Perhaps the best succinct explanation for this type of model is this page on the QMR-DT network (the canonical application of this kind of model, where the presence of diseases (hidden layer) is inferred based on the presence of various symptoms (visible layer)).

As for some reproducible code, heres code to simulate some data:

import numpy as np
import pystan
import random
import scipy as sp
from scipy import optimize
from scipy import stats
import pandas as pd
import pymc3 as pm
import theano.tensor as T
import theano.printing
import matplotlib.pyplot as plt
%matplotlib inline
# Simulate some data. n hidden nodes, 
# all of which have probability 0.05 of being
# "on", except for node h02, which has probability
# 0.90. We'd like our inference to suggest that the
# parameter theta_h[2] has a likely value much higher
# than that of the others.

np.random.seed(42)

m,n = 10, 4
H = {"h"+str(i).zfill(2): 0.05 for i in range(1,n+1)}
H["h02"] = 0.90
H_keys = sorted(list(H.keys()))
V = {"v"+str(i): random.sample(H.keys(),random.randint(1,n)) for i in range(1,m+1)}

n_samples_per_v = 1 # in case we want more visible datapoints.

data = []
for v,pa_t in V.items():
    pa_t = pa_t
    for _ in range(n_samples_per_v):
        if any(np.random.binomial(1,H[h]) == 1 for h in pa_t):
            v_value = 1
        else:
            v_value = 0
        data.append((v_value,pa_t))
m,n = len(data), len(H)

# Making the sparse matrix.

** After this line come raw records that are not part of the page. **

/-- 30_encoding.md rule R87: the target of a relative transfer is `s + len + rel` with the displacement
signed, here over the integers. JMP changes nothing but EIP. That the sum is reduced modulo 2^32 is the
choice of decision D8, notes/assumptions/11.md. -/
def Obligations.RelativeTargetsAreSigned : Prop :=
  ∀ (d8 : Byte) (d32 : Word) (s : State),
    (∃ t, exec (.jmpRel8 d8) s = next t ∧ (t.eip.toNat : Int) = (s.eip.toNat + 2 + d8.toInt) % 2 ^ 32 ∧
      RegsKept [] s t ∧ BytesKept s t ∧ t.eflags = s.eflags ∧ HostKept s t) ∧
    (∃ t, exec (.jmpRel32 d32) s = next t ∧ (t.eip.toNat : Int) = (s.eip.toNat + 5 + d32.toInt) % 2 ^ 32 ∧
      RegsKept [] s t ∧ BytesKept s t ∧ t.eflags = s.eflags ∧ HostKept s t) ∧
    (∀ t, exec (.callRel32 d32) s = next t →
      (t.eip.toNat : Int) = (s.eip.toNat + 5 + d32.toInt) % 2 ^ 32) ∧
    (∀ j ∈ conditionalJumps d8 s.eflags, j.2.2 = true → ∀ t, exec j.2.1 s = next t →
      (t.eip.toNat : Int) = (s.eip.toNat + 2 + d8.toInt) % 2 ^ 32)

/-- 43_control_transfer.md rule R173: CALL pushes the address of the next instruction and jumps. Sums of
ESP and EIP are reduced modulo 2^32 (decision D8, notes/assumptions/11.md). -/
def Obligations.CallPushesReturnAddress : Prop :=
  ∀ (rel : Word) (s : State), PushFits s →
    ∃ t, exec (.callRel32 rel) s = next t ∧ Pushed (s.eip + 5#32) s t ∧ t.eip = s.eip + 5#32 + rel ∧
      t.eflags = s.eflags ∧ HostKept s t

/-- 43_control_transfer.md rule R174: RET, its fatal condition, the halt on a popped 0, and that there
is no form with an immediate. The opcode bytes are general knowledge (GK1, notes/assumptions/12.md).
Sums of ESP are reduced modulo 2^32 (decision D8, notes/assumptions/11.md). -/
def Obligations.RetPopsEip : Prop :=
  encode .ret = [0xC3#8] ∧
  (∀ bs, decode (0xC2#8 :: bs) = .error (.unimplementedOpcode 0xC2#8)) ∧
  ∀ (s : State) (v : Word),
    ((s.reg .esp).toNat + 4 ≤ s.mem.size → StoredAt s.mem (s.reg .esp).toNat v →
      ∃ t, exec .ret s = next t ∧ t.eip = v ∧ t.reg .esp = s.reg .esp + 4#32 ∧ RegsKept [.esp] s t ∧
        BytesKept s t ∧ t.eflags = s.eflags ∧ HostKept s t ∧
        (v = 0#32 → haltTest (exec .ret s) = next (t.setRun .halted)) ∧
        (v.toNat ≥ s.mem.size → t.run = .running → step t = next (t.setRun .exited))) ∧
    (s.mem.size < (s.reg .esp).toNat + 4 →
      exec .ret s = fault (.boundsError s.eip (s.reg .esp).toNat 4))

/-! ## Ports -/

/-- 60_exceptions.md rule R205, through the instruction that makes the read (44_port_io.md rules R180
and R181). On port 0x03F8 the next input byte goes to AL and one byte is consumed; with no byte the
instruction blocks; on every other port AL becomes 0. The upper half of EDX does not matter, and IN is
never fatal. The blocking clause is rule R207; that it is a refusal, and that a stream that has ended
blocks too (decision D15), is the choice of notes/assumptions/8.md. -/
def Obligations.InReadsPortByte : Prop :=
  ∀ s : State,
    ((s.reg .edx).extractLsb' 0 16 = 0x03F8#16 → ∀ b, s.input[s.consumed]? = some b →
      ∃ t, exec .inAlDx s = next t ∧ (t.reg .eax).extractLsb' 0 8 = b ∧
        (t.reg .eax).extractLsb' 8 24 = (s.reg .eax).extractLsb' 8 24 ∧ RegsKept [.eax] s t ∧
        BytesKept s t ∧ t.eip = s.eip + 1#32 ∧ t.eflags = s.eflags ∧ t.run = s.run ∧
        t.input = s.input ∧ t.consumed = s.consumed + 1 ∧ t.output = s.output) ∧
    ((s.reg .edx).extractLsb' 0 16 = 0x03F8#16 → s.input[s.consumed]? = none →
      exec .inAlDx s = refused .blockedOnInput) ∧
    ((s.reg .edx).extractLsb' 0 16 ≠ 0x03F8#16 →
      ∃ t, exec .inAlDx s = next t ∧ (t.reg .eax).extractLsb' 0 8 = 0#8 ∧
        (t.reg .eax).extractLsb' 8 24 = (s.reg .eax).extractLsb' 8 24 ∧ RegsKept [.eax] s t ∧
        BytesKept s t ∧ t.eip = s.eip + 1#32 ∧ t.eflags = s.eflags ∧ HostKept s t)

/-- 60_exceptions.md rule R206, through the instruction that makes the write (44_port_io.md rules R180 and
R182). On port 0x03F8 AL is appended to the host output; every
other port ignores the write. No register changes, and OUT is never fatal. -/
def Obligations.OutWritesPortByte : Prop :=
  ∀ s : State, ∃ t, exec .outDxAl s = next t ∧ RegsKept [] s t ∧ BytesKept s t ∧ t.eip = s.eip + 1#32 ∧
    t.eflags = s.eflags ∧ t.run = s.run ∧ t.input = s.input ∧ t.consumed = s.consumed ∧
    ((s.reg .edx).extractLsb' 0 16 = 0x03F8#16 →
      t.output = s.output ++ [(s.reg .eax).extractLsb' 0 8]) ∧
    ((s.reg .edx).extractLsb' 0 16 ≠ 0x03F8#16 → t.output = s.output)
end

This could
# definitely be made more efficient, but
# its a one-time operation, so doesn't really
# matter at this point.
h_lookup = dict(zip(sorted(H_keys),range(len(H))))
observed, parents = zip(*data)
A_dense = np.zeros((m,n),dtype=np.int)
for i, parents_i in enumerate(parents):
    for parent in parents_i:
        A_dense[i,h_lookup[parent]] = 1
A = sp.sparse.csc_matrix(A_dense)

The data variable l made ends up looking like this:

[(1, ['h03', 'h04', 'h01', 'h02']),
 (1, ['h03', 'h02']),
 (1, ['h02', 'h03', 'h01']),
 (1, ['h02', 'h04', 'h03', 'h01']),
 (1, ['h03', 'h02']),
 (0, ['h04', 'h03']),
 (0, ['h04']),
 (1, ['h04', 'h03']),
 (1, ['h01', 'h02', 'h04']),
 (1, ['h03', 'h01', 'h02', 'h04'])]

and the resulting observed data array and dense mask matrix A_dense, look like

(1, 1, 1, 1, 1, 0, 0, 1, 1, 1)

and

array([[1, 1, 1, 1],
       [0, 1, 1, 0],
       [1, 1, 1, 0],
       [1, 1, 1, 1],
       [0, 1, 1, 0],
       [0, 0, 1, 1],
       [0, 0, 0, 1],
       [0, 0, 1, 1],
       [1, 1, 0, 1],
       [1, 1, 1, 1]])

, respectively

Here's my attempt at a pymc3 model:

with pm.Model() as model:
    # Hidden nodes: Nodes are bernoulli distributed,
    # with Uniform priors on theta_h.
    theta_h = pm.Uniform("theta_h",lower=0,upper=1,shape=n,testval = 0.5)
    h = pm.Bernoulli("h",p=theta_h, shape=n, testval = 1)

    # Noisy-OR and leak priors:
    # theta_i is the probability that the link between hidden node h[i]
    # and a visible node dependent on it "fails".
    # We're stipulating here that we expect the relationship between
    # hidden and visible nodes to be not too noisy, by specifying
    # with a left-skewed Beta prior that we expect the probability of
    # link failure to be low. Same with the leak probability.
    theta_leak = pm.Beta("theta_leak",alpha=2,beta=20,shape=m,testval=0.05)
    theta_i = pm.Beta("theta_i",alpha=2,beta=20,shape=n, testval = 0.05)

    # Log transformed
    wi = pm.math.log(theta_i).dimshuffle((0,'x')) # see below for why we dimshuffled
    w0 = pm.math.log(theta_leak)

    # Constructing the likelihood: 
    # P(v[i] = 1| h) = 1 - \exp{w0[i] + \sum_{h[j] \in parents(v[i])}{h[j]*wi[j]}}
    # Equivalent to exponential formualtion at the bottom of
    # http://www.cs.cmu.edu/afs/cs/project/jair/pub/volume10/jaakkola99a-html/node2.html
    # We can express this using the following matrix equation: A*H*wi, where
    # - A is our sparse (m*n) mask of child-to-parent mappings.
    # - H is an (n*n) diagonal matrix with the vector of RV's h down the main diagonal
    # - wi is our log(theta_i), transformed from an (n,) array into an (n*1) column vector
    # NOTE: I would get cryptic errors about dropping non-broadcastable dimensions
    # if I used anything but structured_dot when constructing AHwi. Not sure what the deal
    # is there...
    H = theano.sparse.square_diagonal(h)
    AH = theano.sparse.basic.cast(theano.sparse.true_dot(A,H),"float64")
    AHwi = theano.sparse.structured_dot(AH,wi).ravel()
    p_v_given_h = 1 - pm.math.exp(w0 + AHwi) # voila
    #theano.printing.Print()(p_v_given_h) # for debugging

    # Observed data consists of m binary observations, 
    # representing the states of the m visible nodes (1 = 'on').
    v = pm.Bernoulli("v",p=p_v_given_h,shape=m,observed=observed)

    trace = pm.sample()
    pm.forestplot(trace,varnames=["theta_h"])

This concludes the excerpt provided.